Thursday, June 21, 2007

The abstract for the article (for those interested)

Leslie Feist is a Canadian songstress, consistently referred to with her nation of origin as a prominent identifier. This “Canadian-ness,” though, is put into question through a number of complexities arising from her artistic output as well as the cultural context in which he finds herself placed.

Feist finds her “Canadian” status problematised in a number of ways. Her inclusion into the milieu of French chanson places into question her inherent “Canadian-ness.” Feist moved to France in 2003, and though she has been featured singing in the French language, she claims that she does not speak it. In late 2004, Feist was asked to sing with the famous French singer Juliette Gréco, performing a new rendition of Gréco’s famous song, “La Javanaise,” written by Serge Gainsbourg. Feist exclaims that the live televised performance was “kind of like the old guard passing the torch to the new guard.”1 Thus, Feist suggests that she is in fact part of the cultural milieu of French chanson, a peculiar position to be in considering her uncertainty in the French language, as well as her Canadian nationality.

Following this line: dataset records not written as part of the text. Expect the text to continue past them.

-- ==== Sys2Proof/Proofs/Tiles.lean ====
section
/-! PROOFS. MMA and its convergence register (R317), ACCR and ACCW (R321) and ACCR.st (R322) (O47). -/

namespace Sys2Proof.Machine

/-- A field of the immediate as a quotient and a remainder. -/
theorem ifld_eq (x : Ins) (lo n : Nat) : x.ifld lo n = x.f.imm.toNat / 2 ^ lo % 2 ^ n := by
  rw [Ins.ifld, Nat.shiftRight_eq_div_pow]

theorem natBits_zero (v n : Nat) : natBits v 0 n = v % 2 ^ n := by rw [natBits, Nat.pow_zero, Nat.div_one]

/-! ### MMA (R317) -/

theorem cvAt_modCv (s : State) (c i : Nat) (f : Cv → Cv) : cvAt (modCv s c i f) c i = f (cvAt s c i) := by
  unfold cvAt modCv
  rw [State.core_modCore_same, kvGet_kvSet_same]

theorem op_cvTest (s : State) (c i o : Nat) : (cvTest s c i).op o = s.op o := by
  unfold cvTest
  dsimp only
  split <;> rfl

/-- A happening that is due leaves an operation as it was issued. -/
theorem Issued.post {s s1 : State} {t cls o : Nat} (h : Issued s s1 t cls o) (d : Nat) (e : Ev) : Issued s (s1.post d e) t cls o :=
  ⟨h.thread, h.ofClass, h.asid, h.outstanding, fun ha => mem_agendaInsert_of_mem (h.enters ha), h.counter, h.greg, h.mem, h.cellar⟩

theorem Issued.cvTest {s s1 : State} {t cls o : Nat} (h : Issued s s1 t cls o) (c i : Nat) : Issued s (Machine.cvTest s1 c i) t cls o := by
  unfold Machine.cvTest
  dsimp only
  split
  · exact h.post _ _
  · exact h

/-- The operation of an MMA. -/
def mmaOp (x : Ins) (s : State) (t : Nat) : Op :=
  { opOf s t .mma 2 with
    tile := x.f.d.toNat, row0 := x.ifld 0 6, rows := x.ifld 8 6 + 1, fmt := x.ifld 16 4, bx := x.ib 20, z := x.ib 21
    base := x.f.b.toNat, n := x.f.c.toNat, bound := s.clk }

/-- The state in which an MMA is bound to the round of its convergence register. -/
def bindRound (x : Ins) (ps : List Nat) (s : State) : State :=
  cvTest (modCv (issueOp s ps (mmaOp x s (ps.headD 0))).2 (coreOfThread (ps.headD 0)) x.f.a.toNat fun c =>
    { c with size := x.ifld 8 6 + 1, bound := some s.nextId }) (coreOfThread (ps.headD 0)) x.f.a.toNat

section
variable {x : Ins} {ps : List Nat} {s : State} (hn : anvilNeed s (ps.headD 0 / 32) = none)
include hn

theorem mmaSub_taken (h : (cvAt s (coreOfThread (ps.headD 0)) x.f.a.toNat).bound.isSome = true ∨
    (cvAt s (coreOfThread (ps.headD 0)) x.f.a.toNat).size ≠ 0 ∧
      (cvAt s (coreOfThread (ps.headD 0)) x.f.a.toNat).size ≠ x.ifld 8 6 + 1) : mmaSub x ps s = .fault 22 0 0 s := by
  simp only [mmaSub, hn]
  exact if_pos h

theorem mmaSub_binds (hb : (cvAt s (coreOfThread (ps.headD 0)) x.f.a.toNat).bound = none)
    (hs : (cvAt s (coreOfThread (ps.headD 0)) x.f.a.toNat).size = 0 ∨
      (cvAt s (coreOfThread (ps.headD 0)) x.f.a.toNat).size = x.ifld 8 6 + 1) : mmaSub x ps s = .ok (bindRound x ps s) := by
  simp only [mmaSub, hn]
  refine if_neg ?_
  rintro (h | ⟨h0, hne⟩)
  · rw [hb] at h
    exact nomatch h
  · exact hs.elim h0 hne

end

theorem cvAt_bindRound (x : Ins) (ps : List Nat) (s : State) :
    cvAt (bindRound x ps s) (coreOfThread (ps.headD 0)) x.f.a.toNat =
      { cvAt s (coreOfThread (ps.headD 0)) x.f.a.toNat with size := x.ifld 8 6 + 1, bound := some s.nextId } := by
  rw [bindRound, cvAt_cvTest, cvAt_modCv]
  simp only [cvAt, core_issueOp]

theorem op_bindRound (x : Ins) (ps : List Nat) (s : State) :
    (bindRound x ps s).op s.nextId = { mmaOp x s (ps.headD 0) with after := opAfter s ps } := by
  rw [bindRound, op_cvTest]
  exact op_issueOp ..

theorem issued_bindRound (x : Ins) (ps : List Nat) (s : State) : Issued s (bindRound x ps s) (ps.headD 0) 2 s.nextId :=
  ((Op.Of.issued (p := mmaOp x s (ps.headD 0)) ⟨rfl, rfl, rfl, rfl, rfl⟩ ps).modCore _ _).cvTest _ _

/-! ### A thread at a tile (R309, R321) -/

/-- The thread comes past the tile at which it waited. -/
def passTile (s : State) (t : Nat) : State := s.modThread t fun h => { h with pass := none }

theorem kept_passTile (s : State) (t : Nat) : Same s (passTile s t) := kept_modThread s t _ rfl rfl rfl rfl

section
variable {s : State} {t tile : Nat} {k : State → TOut} (hp : (s.thread t).pass = none)
include hp

theorem atTile_waits (h : ∃ o ∈ tileOps s (coreOfThread t) tile, o < s.nextId) :
    atTile s t tile k = .stay (.tile tile s.nextId) s := by
  obtain ⟨o, ho, hlt⟩ := h
  simp only [atTile, hp]
  exact if_pos (List.any_eq_true.2 ⟨o, ho, decide_eq_true hlt⟩)

omit hp in
theorem atTile_free (h : tileOps s (coreOfThread t) tile = []) : atTile s t tile k = k (passTile s t) := by
  simp only [atTile, h, List.any_nil, Bool.false_eq_true, if_false]
  rfl

end

theorem accWidth_le (x : Ins) : accWidth x ≤ 4 := by
  unfold accWidth
  split
  · decide
  · split <;> decide

/-! ### ACCR (R321) -/

/-- The number of some words, lowest first. -/
def wordsNum (w : Nat → Word) (n : Nat) : Nat := (List.range n).foldl (fun a m => a + (w m).toNat * 2 ^ (32 * m)) 0

theorem wordsNum_succ (w : Nat → Word) (n : Nat) : wordsNum w (n + 1) = wordsNum w n + (w n).toNat * 2 ^ (32 * n) := by
  simp [wordsNum, List.range_succ]

theorem wordsNum_lt (w : Nat → Word) (n : Nat) : wordsNum w n < 2 ^ (32 * n) := by
  induction n with
  | zero => exact Nat.one_pos
  | succ n ih =>
    have hw : (w n).toNat * 2 ^ (32 * n) ≤ (2 ^ 32 - 1) * 2 ^ (32 * n) := Nat.mul_le_mul_right _ (by have := (w n).isLt; omega)
    rw [wordsNum_succ, Nat.mul_succ, Nat.add_comm (32 * n), Nat.pow_add]
    rw [Nat.sub_mul] at hw
    have := Nat.two_pow_pos (32 * n)
    omega

/-- Each of the words is a digit of their number. -/
theorem wordsNum_digit {w : Nat → Word} {n m : Nat} (hm : m < n) : wordsNum w n / 2 ^ (32 * m) % 2 ^ 32 = (w m).toNat := by
  induction n with
  | zero => omega
  | succ n ih =>
    rw [wordsNum_succ]
    by_cases h : m = n
    · subst h
      rw [Nat.add_mul_div_right _ _ (Nat.two_pow_pos _), Nat.div_eq_of_lt (wordsNum_lt w m), Nat.zero_add, Nat.mod_eq_of_lt (w m).isLt]
    · obtain ⟨d, hd⟩ : ∃ d, n = m + 1 + d := ⟨n - (m + 1), by omega⟩
      have hpow : 2 ^ (32 * n) = 2 ^ 32 * 2 ^ (32 * d) * 2 ^ (32 * m) := by
        rw [← Nat.pow_add, ← Nat.pow_add, hd]
        congr 1
        omega
      rw [hpow, ← Nat.mul_assoc, Nat.add_mul_div_right _ _ (Nat.two_pow_pos _), ← Nat.mul_assoc, Nat.mul_right_comm, Nat.add_mul_mod_self_right,
        ih (by omega)]

/-- The row, the column and the elements of an access. -/
def accPlace (x : Ins) (b : Nat) : Nat := if x.mb 1 then x.f.imm.toNat else b

/-- The elements that an ACCR reads. -/
def accrValue (x : Ins) (s : State) (t pos : Nat) : Nat :=
  wordsNum (fun m => tileAt s (coreOfThread t) x.f.a.toNat (natBits pos 8 6) (natBits pos 0 6 + m)) (accWidth x)

/-- The landing of an ACCR. -/
def accrLanding (x : Ins) (s : State) (t pos : Nat) : Landing :=
  { thread := t, reg := x.f.d.toNat, n := accWidth x, tag := s.nextId, value := BitVec.ofNat 128 (accrValue x s t pos),
    epoch := (s.core (coreOfThread t)).epoch, req := 0 }

/-- The state in which the registers of an ACCR are empty until its elements land. -/
def accrRead (x : Ins) (s : State) (t pos : Nat) : State :=
  ((passTile s t).fresh.2.emptyG t x.f.d.toNat s.nextId (accWidth x)).post 8 (.producerLanding (accrLanding x s t pos))

section
variable {x : Ins} {s : State} {t : Nat} {v : Vals} (hg : gather s x t = .vals v)
include hg

theorem accrThread_unaligned (h : natBits (accPlace x v.b) 0 6 % accWidth x ≠ 0) : accrThread x t s = .fault 23 0 0 s := by
  simp only [accrThread, hg]
  exact if_pos h

variable (h : natBits (accPlace x v.b) 0 6 % accWidth x = 0)
include h

theorem accrThread_waits (hp : (s.thread t).pass = none) (ho : ∃ o ∈ tileOps s (coreOfThread t) x.f.a.toNat, o < s.nextId) :
    accrThread x t s = .stay (.tile x.f.a.toNat s.nextId) s := by
  simp only [accrThread, hg]
  exact (if_neg (not_not_intro h)).trans (atTile_waits hp ho)

theorem accrThread_reads (ho : tileOps s (coreOfThread t) x.f.a.toNat = []) :
    accrThread x t s = .ok (accrRead x s t (accPlace x v.b)) := by
  simp only [accrThread, hg]
  exact (if_neg (not_not_intro h)).trans ((atTile_free ho).trans rfl)

end

theorem clk_emptyG (s : State) (t r tag n : Nat) : (s.emptyG t r tag n).clk = s.clk :=
  (congrArg State.clk (noThreads_emptyG s t r tag n) :)

/-- The landing of an ACCR is due in 8 clks. -/
theorem mem_agenda_accrRead (x : Ins) (s : State) (t pos : Nat) :
    (s.clk + 8, .producerLanding (accrLanding x s t pos)) ∈ (accrRead x s t pos).agenda := by
  have h := mem_agenda_posted ((passTile s t).fresh.2.emptyG t x.f.d.toNat s.nextId (accWidth x)) 8
    (.producerLanding (accrLanding x s t pos))
  rwa [clk_emptyG] at h

theorem greg_accrRead (x : Ins) (s : State) (t pos : Nat) {m : Nat} (hm : m < accWidth x) :
    ((accrRead x s t pos).greg t (x.f.d.toNat + m)).full = false ∧ ((accrRead x s t pos).greg t (x.f.d.toNat + m)).tag = s.nextId := by
  have h := greg_emptyG (passTile s t).fresh.2 t x.f.d.toNat s.nextId (accWidth x) t (x.f.d.toNat + m)
  rw [if_pos ⟨rfl, by omega, by omega⟩] at h
  exact ⟨congrArg GReg.full h, congrArg GReg.tag h⟩

/-- Each element of an ACCR is a word of its landing. -/
theorem accrLanding_word (x : Ins) (s : State) (t pos : Nat) {m : Nat} (hm : m < accWidth x) :
    (accrLanding x s t pos).value.toNat / 2 ^ (32 * m) % 2 ^ 32 =
      (tileAt s (coreOfThread t) x.f.a.toNat (natBits pos 8 6) (natBits pos 0 6 + m)).toNat := by
  have hlt : accrValue x s t pos < 2 ^ 128 :=
    (wordsNum_lt _ _).trans_le (Nat.pow_le_pow_right (by decide) (by have := accWidth_le x; omega))
  rw [accrLanding, BitVec.toNat_ofNat, Nat.mod_eq_of_lt hlt]
  exact wordsNum_digit hm

/-! ### ACCW (R321) -/

/-- The state in which an ACCW has written its elements. -/
def accwWrite (x : Ins) (s : State) (t pos b : Nat) : State :=
  modTile (passTile s t) (coreOfThread t) x.f.d.toNat fun k =>
    putElems k (64 * natBits pos 8 6 + natBits pos 0 6) (fun m => BitVec.ofNat 32 (b / 2 ^ (32 * m))) (accWidth x)

section
variable {x : Ins} {s : State} {t : Nat} {v : Vals} (hg : gather s x t = .vals v)
include hg

theorem accwThread_unaligned (h : natBits (accPlace x v.a) 0 6 % accWidth x ≠ 0) : accwThread x t s = .fault 23 0 0 s := by
  simp only [accwThread, hg]
  exact if_pos h

variable (h : natBits (accPlace x v.a) 0 6 % accWidth x = 0)
include h

theorem accwThread_waits (hp : (s.thread t).pass = none) (ho : ∃ o ∈ tileOps s (coreOfThread t) x.f.d.toNat, o < s.nextId) :
    accwThread x t s = .stay (.tile x.f.d.toNat s.nextId) s := by
  simp only [accwThread, hg]
  exact (if_neg (not_not_intro h)).trans (atTile_waits hp ho)

theorem accwThread_writes (ho : tileOps s (coreOfThread t) x.f.d.toNat = []) :
    accwThread x t s = .ok (accwWrite x s t (accPlace x v.a) v.b) := by
  simp only [accwThread, hg]
  exact (if_neg (not_not_intro h)).trans ((atTile_free ho).trans rfl)

end

theorem tiles_modTile (s : State) (c tile k : Nat) (f : KV Word → KV Word) :
    kvGet [] ((modTile s c tile f).core c).tiles k = if k = tile then f (kvGet [] (s.core c).tiles tile) else kvGet [] (s.core c).tiles k := by
  unfold modTile
  rw [State.core_modCore_same, kvGet_kvSet]

theorem greg_accwWrite (x : Ins) (s : State) (t pos b u r : Nat) : (accwWrite x s t pos b).greg u r = s.greg u r :=
  (kept_passTile s t).greg u r id

/-! ### ACCR.st (R322) -/

/-- One thread's register is empty until the word `v` of warp `w` lands, `8 + p.2` clks from now. -/
def landWord (x : Ins) (w : Nat) (v : Word) (s : State) (p : Nat × Nat) : State :=
  (s.fresh.2.emptyG p.1 x.f.d.toNat s.nextId 1).post (8 + p.2) (.producerLanding
    { thread := p.1, reg := x.f.d.toNat, n := 1, tag := s.nextId, value := v.setWidth 128, epoch := (s.core (coreOfWarp w)).epoch, req := 0 })

/-- The register of thread `u` is empty until the word `v` lands in it. -/
def AwaitsWord (x : Ins) (v : Word) (s : State) (u : Nat) : Prop :=
  (s.greg u x.f.d.toNat).full = false ∧ ∃ due l, (due, .producerLanding l) ∈ s.agenda ∧ l.thread = u ∧ l.reg = x.f.d.toNat ∧ l.n = 1 ∧
    l.value = v.setWidth 128 ∧ l.tag = (s.greg u x.f.d.toNat).tag

section
variable (x : Ins) (w : Nat) (v : Word)

theorem warp_landWord (s : State) (p : Nat × Nat) (n : Nat) : (landWord x w v s p).warp n = s.warp n :=
  (congrArg (fun s : State => s.warp n) (noThreads_emptyG s.fresh.2 p.1 x.f.d.toNat s.nextId 1) :)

Another way that the “Canadian” identity of Feist is problematised is through her covering of songs like “When I was a Young Girl,” a cover of Texas Gladden’s “One Morning in May,” recorded by Alan Lomax, the compiler of the Smithsonian Folkways recordings, Anthology of American Folk Music. In doing so, Feist evokes what Richard Middleton would call “other voices”: “the singer’s . . . and that of an imaginary object which [s]he strives to imitate . . . [and] that of the object itself.” (Richard Middleton, “O Brother, Let’s Go Down Home: Loss, Nostalgia and the Blues,” Popular Music 26:1 (2007), 49) To use Middleton’s phraseology, then, in Feist’s performance of “When I was a Young Girl,” the listener experiences “desire, and lack, coursing through the gaps between the voice we acturally hear,” that is, Feist’s voice, “the voice [Feist] wants us to imagine,” perhaps that of Texas Gladden or the folk singers from Lomax’s recordings, “and the voice blotted out but which we know is there, somewhere, could we but find it,” the voice of the culture and time from which the song comes. (Ibid.)

Finally, Feist is a figure placed within a context of successful Canadian female singers, most of whom required recognition from outside of the country for their success. Feist as a commercially successful singer seems to conform to this type of Canadian, female, white, solo performer, such as Avril Lavigne, Alanis Morrisette, Shania Twain and Céline Dion. Like many of these singer, Feist left Canada in order to attain success, while maintaining precarious ties to the Canadian independent music scene by remaining a member of the band Broken Social Scene, a move which enables her to maintain a kind of credibility or “authenticity” while experiencing commercial success.

While other Canadian performers might display some or many of these complexities which in turn problematise their national labels, the case of Leslie Feist is unique in that these complexities work together to create a rich star image, imbued with a sense of history and perceived authenticity.